Por João Peres, Rede Brasil Atual
São Paulo - O Subcomitê da Organização das Nações Unidas (ONU) para a Prevenção da Tortura quer que o Brasil dê um passo adiante firmando um novo compromisso no combate ao histórico problema. Em solo brasileiro desde segunda-feira (19), os oito estudiosos do tema já visitaram unidades de privação de liberdade em São Paulo e em Goiás.

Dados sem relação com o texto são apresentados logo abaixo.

/-- k times a point, by doubling; `fuel` bounds the bits of k. -/
def ecMulGo (c : Curve) : Nat → Nat → Pt → Pt → Pt
  | 0, _, _, acc => acc
  | f + 1, k, q, acc => if k = 0 then acc else ecMulGo c f (k / 2) (ecAdd c q q) (if k % 2 = 1 then ecAdd c acc q else acc)
/-- k times a point. -/
def ecMul (c : Curve) (k : Nat) (q : Pt) : Pt := ecMulGo c (Nat.log2 k + 2) k q none
/-- The base point. -/
def ecG (c : Curve) : Pt := some (c.gx, c.gy)

/-- Bytes of a coordinate and of a scalar (06 R185). -/
def pLen (c : Curve) : Nat := cdiv c.pbits 8
def nLen (c : Curve) : Nat := cdiv (Nat.log2 c.n + 1) 8
/-- The uncompressed form of a point; the point at infinity has none. -/
def ecBytes (c : Curve) : Pt → Bytes
  | none => []
  | some (x, y) => 0x04 :: (beBytes (pLen c) x ++ beBytes (pLen c) y)

/-- A square root mod p, by Tonelli and Shanks: m, c, t, r; `fuel` bounds the rounds. -/
def tsGo (p : Nat) : Nat → Nat → Nat → Nat → Nat → Option Nat
  | 0, _, _, _, _ => none
  | f + 1, m, c, t, r =>
    if t = 1 then some r
    else
      match (List.range m).find? fun i => 0 < i && powMod t (2 ^ i) p == 1 with
      | none => none
      | some i =>
        let b := powMod c (2 ^ (m - i - 1)) p
        tsGo p f i (b * b % p) (t * b * b % p) (r * b % p)
/-- The odd part of n and the power of two in it. -/
def oddPart : Nat → Nat → Nat → Nat × Nat
  | 0, q, s => (q, s)
  | f + 1, q, s => if q % 2 = 0 then oddPart f (q / 2) (s + 1) else (q, s)
/-- A square root of a mod an odd prime p. -/
def sqrtMod (a p : Nat) : Option Nat :=
  if a % p = 0 then some 0
  else if p % 4 = 3 then
    let r := powMod a ((p + 1) / 4) p
    if r * r % p = a % p then some r else none
  else if powMod a ((p - 1) / 2) p ≠ 1 then none
  else
    let (q, s) := oddPart (Nat.log2 p + 1) (p - 1) 0
    match (List.range 512).find? fun z => 1 < z && powMod z ((p - 1) / 2) p == p - 1 with
    | none => none
    | some z => tsGo p (s + 1) s (powMod z q p) (powMod a q p) (powMod a ((q + 1) / 2) p)

/-- What is wrong with a public point (06 R190, R193). -/
inductive PtErr | format | coord | offCurve | infinity | subgroup
  deriving DecidableEq, Repr

/-- Read and validate a public point, in the order of 06 R193. -/
def ecDecode (c : Curve) (bs : Bytes) : Except PtErr (Nat × Nat) :=
  let n := pLen c
  let x := beNat (slice bs 1 n)
  let sub (x y : Nat) : Except PtErr (Nat × Nat) :=
    if c.h > 1 && ecMul c c.n (some (x, y)) != none then .error .subgroup else .ok (x, y)
  if bs.length = 1 + 2 * n then
    let y := beNat (slice bs (1 + n) n)
    if byteAt bs 0 ≠ 0x04 then .error .format
    else if c.p ≤ x || c.p ≤ y then .error .coord
    else if !onCurve c x y then .error .offCurve else sub x y
  else if byteAt bs 0 ≠ 0x02 && byteAt bs 0 ≠ 0x03 then .error .format
  else if c.p ≤ x then .error .coord
  else
    match sqrtMod ((x * x * x + c.a * x + c.b) % c.p) c.p with
    | none => .error .offCurve
    | some r => sub x (if r % 2 = (byteAt bs 0).toNat % 2 then r else (c.p - r) % c.p)

/-- The integer of the leftmost log2 n bits of a digest (06 R192). -/
def ecHashInt (c : Curve) (digest : Bytes) : Nat :=
  let bits := Nat.log2 c.n + 1
  beNat digest / 2 ^ (8 * digest.length - bits)

/-- The blinding values of an ECDSA signature: of k and of the share of d (06 R202). -/
structure EcBlind where
  b  : Nat
  d1 : Nat
  deriving DecidableEq, Repr

/-- An ECDSA signature with nonce k and its point k × G; k is inverted as b × (k × b)⁻¹, and d is held as two shares. None when r or s
is 0 (06 R192, R202). -/
def ecdsaSig (c : Curve) (priv e k : Nat) (point : Pt) (m : EcBlind) : Option (Nat × Nat) :=
  match point with
  | none => none
  | some (x, _) =>
    let r := x % c.n
    let kinv := m.b * inv0 (k * m.b) c.n % c.n
    let rd := (r * m.d1 + r * subMod priv m.d1 c.n) % c.n
    let s := kinv * (e + rd) % c.n
    if r = 0 || s = 0 then none else some (r, s)

/-- A candidate nonce of the deterministic procedure, with the key and value that go on from it; `fuel` bounds the candidates out of
range, which are no draws of their own (06 R192; log 165). -/
def detNonce (h : Bytes → Bytes) (blk hl : Nat) (c : Curve) : Nat → Bytes → Bytes → Nat × Bytes × Bytes
  | 0, k, v => (1, k, v)
  | f + 1, k, v =>
    let qlen := Nat.log2 c.n + 1
    let vs := (List.range (cdiv qlen (8 * hl))).foldl (fun (acc : Bytes × Bytes) _ =>
      let w := hmac h blk k acc.1
      (w, acc.2 ++ w)) (v, [])
    let x := beNat vs.2 / 2 ^ (8 * vs.2.length - qlen)
    if 0 < x && x < c.n then (x, k, vs.1)
    else
      let k1 := hmac h blk k (vs.1 ++ [0])
      detNonce h blk hl c f k1 (hmac h blk k1 vs.1)
/-- The start of the procedure: its key and value from the private scalar and the digest's integer. -/
def detStart (h : Bytes → Bytes) (blk hl : Nat) (c : Curve) (priv e : Nat) : Bytes × Bytes :=
  let seed := beBytes (nLen c) priv ++ beBytes (nLen c) (e % c.n)
  let v0 := List.replicate hl (1 : Byte)
  let k1 := hmac h blk (zeros hl) (v0 ++ [0] ++ seed)
  let v1 := hmac h blk k1 v0
  let k2 := hmac h blk k1 (v1 ++ [1] ++ seed)
  (k2, hmac h blk k2 v1)

/-- ECDSA verification (06 R192). -/
def ecdsaOk (c : Curve) (q : Nat × Nat) (e r s : Nat) : Bool :=
  if r = 0 || c.n ≤ r || s = 0 || c.n ≤ s then false
  else
    let w := inv0 s c.n
    match ecAdd c (ecMul c (e * w % c.n) (ecG c)) (ecMul c (r * w % c.n) (some q)) with
    | none => false
    | some (x, _) => x % c.n == r

/-! ## X25519 and X448 (06 R194) -/

/-- The Montgomery ladder of RFC 7748: bits of the scalar from the top. -/
def ladderGo (p a24 u : Nat) (k : Nat) : Nat → Nat → Nat → Nat → Nat → Nat × Nat
  | 0, x2, z2, _, _ => (x2, z2)
  | t + 1, x2, z2, x3, z3 =>
    let bit := k / 2 ^ t % 2
    let (x2, z2, x3, z3) := if bit = 1 then (x3, z3, x2, z2) else (x2, z2, x3, z3)
    let a := (x2 + z2) % p
    let aa := a * a % p
    let b := subMod x2 z2 p
    let bb := b * b % p
    let e := subMod aa bb p
    let da := subMod x3 z3 p * a % p
    let cb := (x3 + z3) * b % p
    let x3' := (da + cb) * (da + cb) % p
    let y := subMod da cb p
    let z3' := u * (y * y % p) % p
    let x2' := aa * bb % p
    let z2' := e * ((aa + a24 * e) % p) % p
    let (x2', z2', x3', z3') := if bit = 1 then (x3', z3', x2', z2') else (x2', z2', x3', z3')
    ladderGo p a24 u k t x2' z2' x3' z3'

def p25519 : Nat := 2 ^ 255 - 19
def p448 : Nat := 2 ^ 448 - 2 ^ 224 - 1

/-- The clamped scalar of RFC 7748. -/
def clampX (big : Bool) (k : Bytes) : Nat :=
  let n := leNat k
  if big then n % 2 ^ 447 / 4 * 4 + 2 ^ 447 else n % 2 ^ 254 / 8 * 8 + 2 ^ 254
/-- X25519 or X448 of a scalar and a u string. -/
def xDh (big : Bool) (k u : Bytes) : Bytes :=
  if big then
    let (x, z) := ladderGo p448 39081 (leNat u % p448) (clampX true k) 448 1 0 (leNat u % p448) 1
    leBytes 56 (x * inv0 z p448 % p448)
  else
    let v := leNat u % 2 ^ 255 % p25519
    let (x, z) := ladderGo p25519 121665 v (clampX false k) 255 1 0 v 1
    leBytes 32 (x * inv0 z p25519 % p25519)
/-- The base u string. -/
def xBase (big : Bool) : Bytes := if big then leBytes 56 5 else leBytes 32 9

/-! ## Ed25519 and Ed448 (06 R195) -/

/-- A twisted Edwards curve ax² + y² = 1 + dx²y². -/
structure EdCurve where
  p : Nat
  a : Nat
  d : Nat
  bx : Nat
  yb : Nat
  l : Nat
  len : Nat
  cof : Nat
  deriving DecidableEq, Repr

/-- Ed25519 (RFC 8032; log 22). -/
def ed25519 : EdCurve :=
  { p := p25519
    a := p25519 - 1
    d := 0x52036CEE2B6FFE738CC740797779E89800700A4D4141D8AB75EB4DCA135978A3
    bx := 0x216936D3CD6E53FEC0A4E231FDD6DC5C692CC7609525A7B2C9562D608F25D51A
    yb := 0x6666666666666666666666666666666666666666666666666666666666666658
    l := 0x1000000000000000000000000000000014DEF9DEA2F79CD65812631A5CF5D3ED
    len := 32, cof := 8 }

/-- Ed448 (RFC 8032; log 22). -/
def ed448 : EdCurve :=
  { p := p448
    a := 1
    d := 0xFFFFFFFFFFFFFFFFFFFFFFFFFFFFFFFFFFFFFFFFFFFFFFFFFFFFFFFEFFFFFFFFFFFFFFFFFFFFFFFFFFFFFFFFFFFFFFFFFFFFFFFFFFFF6756
    bx := 0x4F1970C66BED0DED221D15A622BF36DA9E146570470F1767EA6DE324A3D3A46412AE1AF72AB66511433B80E18B00938E2626A82BC70CC05E
    yb := 0x693F46716EB6BC248876203756C9C7624BEA73736CA3984087789C1E05A0C2D73AD3FF1CE67C39C4FDBD132C4ED7C8AD9808795BF230FA14
    l := 0x3FFFFFFFFFFFFFFFFFFFFFFFFFFFFFFFFFFFFFFFFFFFFFFFFFFFFFFF7CCA23E9C44EDB49AED63690216CC2728DC58F552378C292AB5844F3
    len := 57, cof := 4 }

/-- Edwards addition. -/
def edAdd (c : EdCurve) (q r : Nat × Nat) : Nat × Nat :=
  let (x1, y1) := q
  let (x2, y2) := r
  let t := c.d * (x1 * x2 % c.p * (y1 * y2 % c.p) % c.p) % c.p
  ((x1 * y2 + y1 * x2) % c.p * inv0 (1 + t) c.p % c.p,
   subMod (y1 * y2) (c.a * (x1 * x2 % c.p)) c.p * inv0 (subMod 1 t c.p) c.p % c.p)
/-- k times a point; `fuel` bounds the bits of k. -/
def edMulGo (c : EdCurve) : Nat → Nat → Nat × Nat → Nat × Nat → Nat × Nat
  | 0, _, _, acc => acc
  | f + 1, k, q, acc => if k = 0 then acc else edMulGo c f (k / 2) (edAdd c q q) (if k % 2 = 1 then edAdd c acc q else acc)
/-- k times a point. -/
def edMul (c : EdCurve) (k : Nat) (q : Nat × Nat) : Nat × Nat := edMulGo c (Nat.log2 k + 2) k q (0, 1)
/-- The base point. -/
def edB (c : EdCurve) : Nat × Nat := (c.bx, c.yb)
/-- The encoding of a point: y with the sign of x in the top bit. -/
def edBytes (c : EdCurve) (q : Nat × Nat) : Bytes := leBytes c.len (q.2 + q.1 % 2 * 2 ^ (8 * c.len - 1))
/-- Decode a point (RFC 8032). -/
def edDecode (c : EdCurve) (bs : Bytes) : Option (Nat × Nat) :=
  let v := leNat bs
  let top := 2 ^ (8 * c.len - 1)
  let y := v % top
  let sign := v / top % 2
  if c.p ≤ y || bs.length ≠ c.len then none
  else
    let y2 := y * y % c.p
    let x2 := subMod 1 y2 c.p * inv0 (subMod c.a (c.d * y2) c.p) c.p % c.p
    match sqrtMod x2 c.p with
    | none => none
    | some x => if x = 0 && sign = 1 then none else some (if x % 2 = sign then x else (c.p - x) % c.p, y)

/-- dom2 or dom4 of RFC 8032: none for pure Ed25519. -/
def edDom (big ph : Bool) (ctx : Bytes) : Bytes :=
  if big then ascii "SigEd448" ++ [if ph then 1 else 0, BitVec.ofNat 8 ctx.length] ++ ctx
  else if !ph && ctx.isEmpty then []
  else ascii "SigEd25519 no Ed25519 collisions" ++ [if ph then 1 else 0, BitVec.ofNat 8 ctx.length] ++ ctx
/-- The hash of a variant. -/
def edHash (big : Bool) (m : Bytes) : Bytes := if big then shake256 m 114 else sha512 m
/-- The secret scalar of a seed. -/
def edScalar (big : Bool) (seed : Bytes) : Nat :=
  let h := leNat ((edHash big seed).take (if big then 57 else 32))
  if big then h % 2 ^ 447 / 4 * 4 + 2 ^ 447 else h % 2 ^ 254 / 8 * 8 + 2 ^ 254
/-- The curve of a variant. -/
def edCurve (big : Bool) : EdCurve := if big then ed448 else ed25519
/-- The public key of a seed, its scalar blinded by `z` × L (06 R202). -/
def edPub (big : Bool) (seed : Bytes) (z : Nat) : Bytes :=
  let c := edCurve big
  edBytes c (edMul c (edScalar big seed + z * c.l) (edB c))
/-- An EdDSA signature; `m` is the message, or its prehash when `ph`; the nonce's scalar is blinded by `z` × L. -/
def edSign (big ph : Bool) (seed ctx m : Bytes) (z : Nat) : Bytes :=
  let c := edCurve big
  let dom := edDom big ph ctx
  let pre := (edHash big seed).drop (if big then 57 else 32)
  let r := leNat (edHash big (dom ++ pre ++ m)) % c.l
  let rs := edBytes c (edMul c (r + z * c.l) (edB c))
  let k := leNat (edHash big (dom ++ rs ++ edPub big seed z ++ m)) % c.l
  rs ++ leBytes c.len ((r + k * edScalar big seed) % c.l)
/-- EdDSA verification with the cofactored equation (06 R195). -/
def edVerify (big ph : Bool) (pk ctx m sig : Bytes) : Bool :=
  let c := edCurve big
  let s := leNat (sig.drop c.len)
  match edDecode c pk, edDecode c (sig.take c.len) with
  | some a, some r =>
    if c.l ≤ s then false
    else
      let k := leNat (edHash big (edDom big ph ctx ++ sig.take c.len ++ pk ++ m)) % c.l
      edMul c (c.cof * s) (edB c) == edAdd c (edMul c c.cof r) (edMul c (c.cof * k) a)
  | _, _ => false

“Ter a ilusão de que eles vão erradicar a tortura é ingênuo. O certo é que se trata de um marco no processo histórico de eliminação da violência institucional contra os mais pobres”, afirma José de Jesus Filho, assessor jurídico da Pastoral Carcerária e membro do Comitê Nacional de Prevenção e Combate à Tortura.
Em Brasília, o grupo reuniu-se com representantes da Procuradoria Geral da Pública, da Defensoria Pública da União, do Conselho Nacional de Justiça e da Casa Civil, além de ter mantido um encontro com o ministro da Justiça, José Eduardo Cardozo. À ministra Maria do Rosário, da Secretaria de Direitos Humanos da Presidência da República, o grupo manifestou o desejo de que o Brasil finalmente implemente o Mecanismo Nacional de Combate à Tortura.
“Estamos trabalhando para que ela (Dilma) assine a criação do mecanismo antes mesmo de vocês deixarem o Brasil”, respondeu a ministra. “Após a criação deste instrumento nacional, vamos iniciar uma força-tarefa para fazer com que sejam instituídos os mecanismos estaduais, a exemplo do que está sendo criado no estado do Rio de Janeiro.”
A visita do subcomitê se encerra no dia 30, quando deve haver nova reunião com representantes do governo federal. Até lá, espera-se que os inspetores passem ainda por presídios, delegacias, instituições de assistência social, unidades de internação para adolescentes e centros de detenção no Distrito Federal, no Espírito Santo, em Minas Gerais e no Rio de Janeiro. A agenda pode incluir outros estados e os pontos de visitação não são divulgados previamente para não dar a chance de que seja feita uma “maquiagem” a fim de ocultar violações de direitos humanos.
Os locais inspecionados, por sinal, só serão dados a conhecer por decisão do governo brasileiro, já que o relatório final é enviado em sigilo pela ONU ao Palácio do Planalto. “Esperamos que os relatórios e sugestões que serão apresentados pelo subcomitê nos auxiliem na superação desses desafios”, afirmou Aldo Zaiden, coordenador-geral de Saúde Mental e Combate à Tortura da Secretaria de Direitos Humanos.
Apesar das promessas de que se avançará no tema, as organizações da sociedade civil preferem esperar para saber se a manifestação favorável do governo será levada a cabo. Aguarda-se há quase uma década pela implementação do Mecanismo de Combate à Tortura. Trata-se de um pacote de medidas apresentadas após a visita, no primeiro semestre de 2000, do então relator da ONU contra a Tortura, Nigel Rodley. O Relatório Rodley, tornado público em 2001, mostrou um quadro sistemático de violações nos centros de detenção brasileiros.
O governo de Fernando Henrique Cardoso acatou uma série de sugestões, mas não as levou adiante. Durante o governo de Luiz Inácio Lula da Silva não houve a implementação do mecanismo, apesar de avanços em alguns pontos, entre eles a criação do serviço de denúncias do Disque Direitos Humanos.
Há três pontos centrais nos quais se entende que o Brasil poderia avançar. Uma das questões é separar os serviços de laudo sobre tortura das corporações policiais, garantindo que o encarcerado seja submetido a um exame isento que não sirva a ocultar as violações. Além disso, avalia-se que as ouvidorias policiais nos estados não têm independência, o que faz com que não consigam levar adiante os trabalhos de apuração. Outra questão é criar um controle externo efetivo à atuação das polícias.
“Se tivéssemos seguido essas recomendações, estaríamos em uma situação melhor”, avalia José de Jesus Filho. Ele acrescenta que a tolerância da sociedade com a tortura é um entrave para aprofundar o debate e forçar a adoção de medidas efetivas. “Temos um problema muito sério de uma tradição autoritária. Romper essa tradição não depende da presença da ONU aqui. Depende de uma luta histórica de transformação social.”